In the entries that follow, say how many lines contain the string "bucketsSet". Give no other words.
**** Material for this task
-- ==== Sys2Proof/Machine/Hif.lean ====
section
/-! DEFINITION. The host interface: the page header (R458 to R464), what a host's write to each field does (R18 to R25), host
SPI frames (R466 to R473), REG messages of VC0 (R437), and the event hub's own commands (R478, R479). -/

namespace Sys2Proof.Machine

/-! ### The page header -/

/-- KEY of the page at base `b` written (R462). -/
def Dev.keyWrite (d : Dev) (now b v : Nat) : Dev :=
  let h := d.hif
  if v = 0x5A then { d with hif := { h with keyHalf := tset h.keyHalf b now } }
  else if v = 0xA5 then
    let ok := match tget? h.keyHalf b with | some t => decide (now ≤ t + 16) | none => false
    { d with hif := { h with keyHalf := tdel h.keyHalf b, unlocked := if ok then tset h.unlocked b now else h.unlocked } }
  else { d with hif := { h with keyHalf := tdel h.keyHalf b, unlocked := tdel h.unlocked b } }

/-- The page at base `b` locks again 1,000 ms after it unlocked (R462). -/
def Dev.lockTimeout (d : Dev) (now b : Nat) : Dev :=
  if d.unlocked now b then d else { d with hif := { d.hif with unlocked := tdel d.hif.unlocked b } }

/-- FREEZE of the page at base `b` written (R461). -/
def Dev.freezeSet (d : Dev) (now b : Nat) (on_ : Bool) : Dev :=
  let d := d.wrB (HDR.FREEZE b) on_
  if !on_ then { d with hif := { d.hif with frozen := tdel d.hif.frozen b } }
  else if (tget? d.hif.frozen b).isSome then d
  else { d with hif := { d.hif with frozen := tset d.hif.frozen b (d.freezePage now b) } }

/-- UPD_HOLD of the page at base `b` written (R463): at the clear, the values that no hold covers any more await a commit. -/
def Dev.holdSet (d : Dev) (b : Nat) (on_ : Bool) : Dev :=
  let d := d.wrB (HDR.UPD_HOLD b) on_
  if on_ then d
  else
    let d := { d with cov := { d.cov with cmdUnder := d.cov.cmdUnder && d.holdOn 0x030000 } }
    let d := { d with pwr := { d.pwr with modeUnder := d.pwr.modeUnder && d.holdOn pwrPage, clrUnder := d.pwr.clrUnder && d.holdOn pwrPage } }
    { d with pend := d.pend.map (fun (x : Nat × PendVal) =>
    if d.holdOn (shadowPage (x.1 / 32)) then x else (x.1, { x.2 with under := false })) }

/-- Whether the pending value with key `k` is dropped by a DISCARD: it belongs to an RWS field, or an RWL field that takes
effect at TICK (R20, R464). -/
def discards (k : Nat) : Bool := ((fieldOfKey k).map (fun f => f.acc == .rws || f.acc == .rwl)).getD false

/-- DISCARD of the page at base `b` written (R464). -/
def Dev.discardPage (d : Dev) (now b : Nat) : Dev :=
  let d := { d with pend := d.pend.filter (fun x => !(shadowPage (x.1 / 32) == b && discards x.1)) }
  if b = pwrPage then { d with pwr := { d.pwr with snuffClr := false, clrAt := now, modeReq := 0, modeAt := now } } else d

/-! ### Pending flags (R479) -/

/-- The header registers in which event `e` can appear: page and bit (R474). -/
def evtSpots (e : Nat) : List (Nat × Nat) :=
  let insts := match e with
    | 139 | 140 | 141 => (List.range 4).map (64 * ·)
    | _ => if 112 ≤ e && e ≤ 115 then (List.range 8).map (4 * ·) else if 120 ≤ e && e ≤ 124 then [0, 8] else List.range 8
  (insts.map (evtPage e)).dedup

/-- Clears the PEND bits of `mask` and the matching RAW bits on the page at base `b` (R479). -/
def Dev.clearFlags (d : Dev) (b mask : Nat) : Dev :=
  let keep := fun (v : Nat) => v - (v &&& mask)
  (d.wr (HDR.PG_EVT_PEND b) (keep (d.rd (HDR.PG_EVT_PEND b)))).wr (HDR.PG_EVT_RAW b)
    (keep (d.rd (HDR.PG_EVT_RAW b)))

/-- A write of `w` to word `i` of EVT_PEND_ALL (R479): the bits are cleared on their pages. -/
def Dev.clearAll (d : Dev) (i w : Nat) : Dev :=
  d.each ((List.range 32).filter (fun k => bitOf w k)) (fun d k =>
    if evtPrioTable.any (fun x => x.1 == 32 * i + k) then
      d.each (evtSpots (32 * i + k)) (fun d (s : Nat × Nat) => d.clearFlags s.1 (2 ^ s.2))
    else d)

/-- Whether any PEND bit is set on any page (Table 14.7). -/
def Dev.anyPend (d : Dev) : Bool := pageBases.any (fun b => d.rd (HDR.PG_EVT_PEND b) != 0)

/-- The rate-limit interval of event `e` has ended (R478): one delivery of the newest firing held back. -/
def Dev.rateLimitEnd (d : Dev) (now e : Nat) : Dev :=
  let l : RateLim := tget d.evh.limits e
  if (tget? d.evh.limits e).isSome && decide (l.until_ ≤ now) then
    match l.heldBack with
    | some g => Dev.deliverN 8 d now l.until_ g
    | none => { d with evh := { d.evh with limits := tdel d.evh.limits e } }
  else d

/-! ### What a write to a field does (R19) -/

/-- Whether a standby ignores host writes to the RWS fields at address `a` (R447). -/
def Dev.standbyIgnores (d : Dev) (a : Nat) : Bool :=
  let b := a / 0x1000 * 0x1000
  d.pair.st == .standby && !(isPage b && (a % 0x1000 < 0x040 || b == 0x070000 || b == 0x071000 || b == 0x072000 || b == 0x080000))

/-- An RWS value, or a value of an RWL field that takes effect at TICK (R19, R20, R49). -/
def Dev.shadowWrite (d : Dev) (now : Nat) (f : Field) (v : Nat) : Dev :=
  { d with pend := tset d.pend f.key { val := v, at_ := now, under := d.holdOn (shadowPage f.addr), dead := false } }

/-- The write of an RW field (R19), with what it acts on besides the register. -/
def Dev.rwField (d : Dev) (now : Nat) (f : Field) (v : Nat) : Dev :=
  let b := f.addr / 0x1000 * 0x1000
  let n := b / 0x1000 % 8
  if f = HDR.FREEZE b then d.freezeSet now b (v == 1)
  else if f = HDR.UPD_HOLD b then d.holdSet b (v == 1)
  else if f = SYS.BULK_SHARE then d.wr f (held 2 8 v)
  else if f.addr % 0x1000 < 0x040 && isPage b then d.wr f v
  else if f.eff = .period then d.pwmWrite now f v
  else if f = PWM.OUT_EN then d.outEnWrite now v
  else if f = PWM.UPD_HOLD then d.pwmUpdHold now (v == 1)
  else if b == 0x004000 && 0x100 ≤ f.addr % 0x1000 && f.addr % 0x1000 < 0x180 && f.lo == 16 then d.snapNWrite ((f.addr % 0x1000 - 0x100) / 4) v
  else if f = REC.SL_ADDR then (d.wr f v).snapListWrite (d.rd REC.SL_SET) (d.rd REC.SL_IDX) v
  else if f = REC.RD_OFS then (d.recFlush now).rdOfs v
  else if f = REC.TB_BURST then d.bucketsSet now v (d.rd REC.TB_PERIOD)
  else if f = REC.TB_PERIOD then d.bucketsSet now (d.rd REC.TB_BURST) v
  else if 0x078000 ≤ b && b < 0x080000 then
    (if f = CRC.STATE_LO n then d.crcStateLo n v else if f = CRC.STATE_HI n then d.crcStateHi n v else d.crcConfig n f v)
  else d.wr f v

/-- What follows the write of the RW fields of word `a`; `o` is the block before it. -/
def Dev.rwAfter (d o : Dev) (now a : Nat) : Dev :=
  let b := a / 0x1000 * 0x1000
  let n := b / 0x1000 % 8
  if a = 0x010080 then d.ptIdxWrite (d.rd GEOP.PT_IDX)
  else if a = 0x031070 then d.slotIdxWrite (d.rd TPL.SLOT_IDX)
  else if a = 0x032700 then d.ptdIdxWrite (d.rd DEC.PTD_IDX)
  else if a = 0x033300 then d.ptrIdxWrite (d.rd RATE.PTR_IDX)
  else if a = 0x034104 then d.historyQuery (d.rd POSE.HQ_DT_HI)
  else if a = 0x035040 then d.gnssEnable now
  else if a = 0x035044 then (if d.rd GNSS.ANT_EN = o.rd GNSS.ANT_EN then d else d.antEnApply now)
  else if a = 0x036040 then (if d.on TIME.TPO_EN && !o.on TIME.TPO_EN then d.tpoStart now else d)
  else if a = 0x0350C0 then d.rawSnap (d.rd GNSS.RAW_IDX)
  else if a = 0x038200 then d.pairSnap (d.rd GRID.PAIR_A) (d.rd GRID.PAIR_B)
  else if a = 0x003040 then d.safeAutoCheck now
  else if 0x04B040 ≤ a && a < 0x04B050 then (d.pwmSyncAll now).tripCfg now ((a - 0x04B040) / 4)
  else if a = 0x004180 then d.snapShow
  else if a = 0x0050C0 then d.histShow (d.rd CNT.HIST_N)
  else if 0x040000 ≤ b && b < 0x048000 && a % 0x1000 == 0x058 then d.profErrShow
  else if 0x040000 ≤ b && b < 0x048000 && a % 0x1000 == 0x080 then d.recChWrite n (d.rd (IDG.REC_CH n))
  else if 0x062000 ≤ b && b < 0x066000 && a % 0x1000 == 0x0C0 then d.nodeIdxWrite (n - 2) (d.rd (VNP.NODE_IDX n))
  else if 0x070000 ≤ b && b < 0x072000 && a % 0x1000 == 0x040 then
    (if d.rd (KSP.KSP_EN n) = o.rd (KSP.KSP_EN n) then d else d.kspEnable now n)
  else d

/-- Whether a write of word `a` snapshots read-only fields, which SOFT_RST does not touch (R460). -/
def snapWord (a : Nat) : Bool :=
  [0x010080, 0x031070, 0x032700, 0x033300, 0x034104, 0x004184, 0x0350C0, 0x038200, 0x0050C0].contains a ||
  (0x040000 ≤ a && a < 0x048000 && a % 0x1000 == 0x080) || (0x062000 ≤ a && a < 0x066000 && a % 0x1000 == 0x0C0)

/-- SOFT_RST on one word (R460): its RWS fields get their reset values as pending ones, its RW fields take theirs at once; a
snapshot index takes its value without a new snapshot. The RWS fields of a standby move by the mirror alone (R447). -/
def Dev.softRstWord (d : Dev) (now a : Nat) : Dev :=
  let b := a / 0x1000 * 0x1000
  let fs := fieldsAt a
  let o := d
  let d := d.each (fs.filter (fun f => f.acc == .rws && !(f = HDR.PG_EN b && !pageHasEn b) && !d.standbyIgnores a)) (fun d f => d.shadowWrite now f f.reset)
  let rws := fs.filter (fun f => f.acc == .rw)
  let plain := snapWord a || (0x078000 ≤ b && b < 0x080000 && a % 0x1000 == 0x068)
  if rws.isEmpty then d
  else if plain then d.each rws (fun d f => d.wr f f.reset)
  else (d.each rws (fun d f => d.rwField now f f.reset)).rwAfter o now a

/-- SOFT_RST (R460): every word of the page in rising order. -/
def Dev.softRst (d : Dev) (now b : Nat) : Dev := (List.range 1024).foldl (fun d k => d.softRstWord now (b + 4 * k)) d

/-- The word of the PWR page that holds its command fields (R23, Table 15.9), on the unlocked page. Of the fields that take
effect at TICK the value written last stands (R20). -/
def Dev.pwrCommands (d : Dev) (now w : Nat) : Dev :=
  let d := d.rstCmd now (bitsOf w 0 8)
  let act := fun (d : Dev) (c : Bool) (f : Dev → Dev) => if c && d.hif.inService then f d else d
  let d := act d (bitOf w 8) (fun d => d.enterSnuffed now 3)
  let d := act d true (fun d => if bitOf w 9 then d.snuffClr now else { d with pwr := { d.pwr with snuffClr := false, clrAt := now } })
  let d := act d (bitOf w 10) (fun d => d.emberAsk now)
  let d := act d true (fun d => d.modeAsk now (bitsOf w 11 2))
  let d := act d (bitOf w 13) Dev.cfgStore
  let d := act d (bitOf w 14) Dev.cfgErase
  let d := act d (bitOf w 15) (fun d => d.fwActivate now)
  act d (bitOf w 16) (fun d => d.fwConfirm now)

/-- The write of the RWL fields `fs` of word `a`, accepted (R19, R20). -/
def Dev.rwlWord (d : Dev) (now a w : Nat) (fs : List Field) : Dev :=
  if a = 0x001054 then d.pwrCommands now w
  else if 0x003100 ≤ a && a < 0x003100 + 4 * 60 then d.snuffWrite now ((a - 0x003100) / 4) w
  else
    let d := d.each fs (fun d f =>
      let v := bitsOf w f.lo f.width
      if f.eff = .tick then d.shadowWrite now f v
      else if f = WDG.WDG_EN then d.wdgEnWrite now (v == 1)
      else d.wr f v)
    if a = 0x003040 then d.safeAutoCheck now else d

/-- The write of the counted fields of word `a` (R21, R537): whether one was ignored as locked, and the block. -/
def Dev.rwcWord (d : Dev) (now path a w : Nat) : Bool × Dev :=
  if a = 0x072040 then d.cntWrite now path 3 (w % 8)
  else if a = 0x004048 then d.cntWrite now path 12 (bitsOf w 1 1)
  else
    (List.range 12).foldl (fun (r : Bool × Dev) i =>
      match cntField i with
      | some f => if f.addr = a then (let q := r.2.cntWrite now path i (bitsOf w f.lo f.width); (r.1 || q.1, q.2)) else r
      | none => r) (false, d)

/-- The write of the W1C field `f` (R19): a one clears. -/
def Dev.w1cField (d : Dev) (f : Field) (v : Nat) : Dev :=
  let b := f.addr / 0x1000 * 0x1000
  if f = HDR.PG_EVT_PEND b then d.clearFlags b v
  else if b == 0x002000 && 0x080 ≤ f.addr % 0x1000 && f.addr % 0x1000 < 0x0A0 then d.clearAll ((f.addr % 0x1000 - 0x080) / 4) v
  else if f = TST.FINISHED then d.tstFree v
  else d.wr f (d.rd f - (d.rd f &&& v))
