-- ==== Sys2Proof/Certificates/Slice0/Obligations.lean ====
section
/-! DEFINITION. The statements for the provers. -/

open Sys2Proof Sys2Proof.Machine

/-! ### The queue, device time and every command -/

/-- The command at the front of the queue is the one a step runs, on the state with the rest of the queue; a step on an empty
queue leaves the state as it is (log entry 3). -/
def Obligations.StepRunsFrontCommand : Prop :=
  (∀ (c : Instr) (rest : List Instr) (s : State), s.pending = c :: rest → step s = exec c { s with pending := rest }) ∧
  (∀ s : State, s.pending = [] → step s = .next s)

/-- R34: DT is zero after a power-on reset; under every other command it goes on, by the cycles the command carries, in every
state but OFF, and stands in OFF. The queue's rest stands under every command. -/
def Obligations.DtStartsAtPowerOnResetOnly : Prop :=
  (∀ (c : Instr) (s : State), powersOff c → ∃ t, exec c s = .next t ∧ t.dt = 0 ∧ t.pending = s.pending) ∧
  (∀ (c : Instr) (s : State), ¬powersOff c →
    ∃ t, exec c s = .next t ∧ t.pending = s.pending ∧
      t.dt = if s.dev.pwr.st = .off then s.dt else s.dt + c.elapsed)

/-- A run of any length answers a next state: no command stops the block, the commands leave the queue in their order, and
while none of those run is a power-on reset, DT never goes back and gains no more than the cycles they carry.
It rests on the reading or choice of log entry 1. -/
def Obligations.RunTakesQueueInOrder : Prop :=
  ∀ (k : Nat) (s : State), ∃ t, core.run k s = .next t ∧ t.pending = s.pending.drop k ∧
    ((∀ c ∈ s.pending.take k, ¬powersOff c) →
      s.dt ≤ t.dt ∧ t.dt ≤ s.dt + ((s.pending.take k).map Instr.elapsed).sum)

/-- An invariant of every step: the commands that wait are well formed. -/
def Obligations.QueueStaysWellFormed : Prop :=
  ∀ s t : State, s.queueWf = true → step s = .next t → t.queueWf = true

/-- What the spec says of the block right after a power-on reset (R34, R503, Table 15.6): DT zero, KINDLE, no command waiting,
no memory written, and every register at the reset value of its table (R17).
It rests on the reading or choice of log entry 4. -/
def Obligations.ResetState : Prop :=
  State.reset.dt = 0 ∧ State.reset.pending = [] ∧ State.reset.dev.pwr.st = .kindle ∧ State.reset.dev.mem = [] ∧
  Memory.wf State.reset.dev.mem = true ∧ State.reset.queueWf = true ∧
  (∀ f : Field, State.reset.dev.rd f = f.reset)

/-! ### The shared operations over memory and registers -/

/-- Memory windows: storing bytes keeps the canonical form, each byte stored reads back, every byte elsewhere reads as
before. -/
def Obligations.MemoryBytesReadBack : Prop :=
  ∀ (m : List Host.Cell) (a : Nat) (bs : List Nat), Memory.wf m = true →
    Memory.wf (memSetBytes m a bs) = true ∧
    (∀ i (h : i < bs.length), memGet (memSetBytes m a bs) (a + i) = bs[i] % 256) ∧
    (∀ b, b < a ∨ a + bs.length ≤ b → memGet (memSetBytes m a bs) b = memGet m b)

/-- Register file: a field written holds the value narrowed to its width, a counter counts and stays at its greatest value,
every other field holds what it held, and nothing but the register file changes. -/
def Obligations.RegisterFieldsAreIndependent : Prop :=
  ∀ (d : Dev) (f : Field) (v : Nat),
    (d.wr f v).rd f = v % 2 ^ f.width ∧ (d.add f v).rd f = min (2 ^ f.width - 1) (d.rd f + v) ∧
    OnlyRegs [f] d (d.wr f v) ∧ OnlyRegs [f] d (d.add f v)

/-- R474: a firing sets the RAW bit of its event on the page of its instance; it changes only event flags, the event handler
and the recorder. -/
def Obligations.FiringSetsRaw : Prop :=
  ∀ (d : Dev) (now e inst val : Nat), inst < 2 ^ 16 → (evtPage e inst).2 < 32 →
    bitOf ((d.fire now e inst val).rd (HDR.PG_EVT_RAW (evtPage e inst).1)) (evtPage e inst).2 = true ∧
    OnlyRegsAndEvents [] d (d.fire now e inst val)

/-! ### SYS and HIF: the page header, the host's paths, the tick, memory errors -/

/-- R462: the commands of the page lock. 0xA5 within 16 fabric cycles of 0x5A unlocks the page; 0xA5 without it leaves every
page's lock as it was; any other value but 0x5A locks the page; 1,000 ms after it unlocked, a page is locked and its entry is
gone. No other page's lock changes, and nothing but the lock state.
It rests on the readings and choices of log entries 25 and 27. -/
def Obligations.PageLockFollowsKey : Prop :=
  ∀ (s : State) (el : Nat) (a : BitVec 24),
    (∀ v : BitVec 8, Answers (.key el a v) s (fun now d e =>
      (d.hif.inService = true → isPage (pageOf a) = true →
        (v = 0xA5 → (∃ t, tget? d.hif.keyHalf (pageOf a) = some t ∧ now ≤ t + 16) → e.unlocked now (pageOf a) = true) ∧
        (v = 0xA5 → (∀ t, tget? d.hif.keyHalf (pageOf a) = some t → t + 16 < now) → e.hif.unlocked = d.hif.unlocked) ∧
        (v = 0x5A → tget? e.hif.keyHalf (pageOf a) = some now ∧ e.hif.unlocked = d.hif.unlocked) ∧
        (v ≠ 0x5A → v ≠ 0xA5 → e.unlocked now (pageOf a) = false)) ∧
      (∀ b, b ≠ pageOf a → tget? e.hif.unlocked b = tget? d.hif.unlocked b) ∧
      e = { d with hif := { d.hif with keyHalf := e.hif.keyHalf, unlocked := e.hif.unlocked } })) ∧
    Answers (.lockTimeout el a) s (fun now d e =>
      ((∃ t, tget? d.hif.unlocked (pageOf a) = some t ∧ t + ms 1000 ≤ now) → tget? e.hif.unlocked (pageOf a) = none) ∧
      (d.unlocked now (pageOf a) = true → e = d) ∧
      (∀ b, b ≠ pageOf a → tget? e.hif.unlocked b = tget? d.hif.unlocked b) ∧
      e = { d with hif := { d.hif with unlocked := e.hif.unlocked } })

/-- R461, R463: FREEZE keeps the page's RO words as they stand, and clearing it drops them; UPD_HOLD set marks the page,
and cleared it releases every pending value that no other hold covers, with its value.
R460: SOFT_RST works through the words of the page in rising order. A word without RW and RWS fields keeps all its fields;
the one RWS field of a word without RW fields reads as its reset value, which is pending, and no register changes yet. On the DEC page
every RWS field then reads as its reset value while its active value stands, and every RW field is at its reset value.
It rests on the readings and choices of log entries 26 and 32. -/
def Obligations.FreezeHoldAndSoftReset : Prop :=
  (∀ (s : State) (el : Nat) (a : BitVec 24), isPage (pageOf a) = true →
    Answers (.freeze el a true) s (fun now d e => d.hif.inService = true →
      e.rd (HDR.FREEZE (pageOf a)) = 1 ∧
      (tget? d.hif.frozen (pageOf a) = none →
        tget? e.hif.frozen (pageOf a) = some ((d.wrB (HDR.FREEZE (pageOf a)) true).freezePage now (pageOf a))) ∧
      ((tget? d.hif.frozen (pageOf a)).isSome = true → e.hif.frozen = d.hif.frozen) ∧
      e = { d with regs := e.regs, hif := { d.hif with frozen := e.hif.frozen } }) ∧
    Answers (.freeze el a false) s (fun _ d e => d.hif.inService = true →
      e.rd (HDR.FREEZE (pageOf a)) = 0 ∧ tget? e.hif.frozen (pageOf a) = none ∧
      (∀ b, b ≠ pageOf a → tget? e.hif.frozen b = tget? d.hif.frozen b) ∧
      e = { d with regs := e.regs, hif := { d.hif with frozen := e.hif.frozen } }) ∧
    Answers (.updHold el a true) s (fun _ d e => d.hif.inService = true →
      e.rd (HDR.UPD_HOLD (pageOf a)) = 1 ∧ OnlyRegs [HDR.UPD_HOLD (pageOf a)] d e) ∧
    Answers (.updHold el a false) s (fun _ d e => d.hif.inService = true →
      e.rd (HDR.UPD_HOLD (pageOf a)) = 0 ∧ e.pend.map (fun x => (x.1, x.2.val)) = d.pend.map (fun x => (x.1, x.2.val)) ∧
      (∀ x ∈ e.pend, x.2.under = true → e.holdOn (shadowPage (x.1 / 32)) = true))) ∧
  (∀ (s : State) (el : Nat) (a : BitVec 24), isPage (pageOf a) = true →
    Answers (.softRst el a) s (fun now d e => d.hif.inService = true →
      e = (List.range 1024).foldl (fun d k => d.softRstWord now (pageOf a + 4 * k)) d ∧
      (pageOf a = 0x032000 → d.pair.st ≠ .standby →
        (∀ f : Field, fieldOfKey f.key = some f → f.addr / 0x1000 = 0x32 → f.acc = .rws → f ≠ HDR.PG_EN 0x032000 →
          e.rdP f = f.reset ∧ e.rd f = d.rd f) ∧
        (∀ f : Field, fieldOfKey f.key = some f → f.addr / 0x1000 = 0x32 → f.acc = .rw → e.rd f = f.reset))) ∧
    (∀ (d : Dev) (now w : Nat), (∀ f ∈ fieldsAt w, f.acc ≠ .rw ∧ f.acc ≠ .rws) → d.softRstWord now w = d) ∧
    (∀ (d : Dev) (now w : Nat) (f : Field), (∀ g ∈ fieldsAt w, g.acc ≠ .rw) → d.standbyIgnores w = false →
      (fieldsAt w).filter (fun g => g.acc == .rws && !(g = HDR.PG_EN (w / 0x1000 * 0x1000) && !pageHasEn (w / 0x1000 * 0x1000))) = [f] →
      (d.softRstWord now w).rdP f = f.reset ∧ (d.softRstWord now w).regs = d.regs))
********
- _Expected answer_
2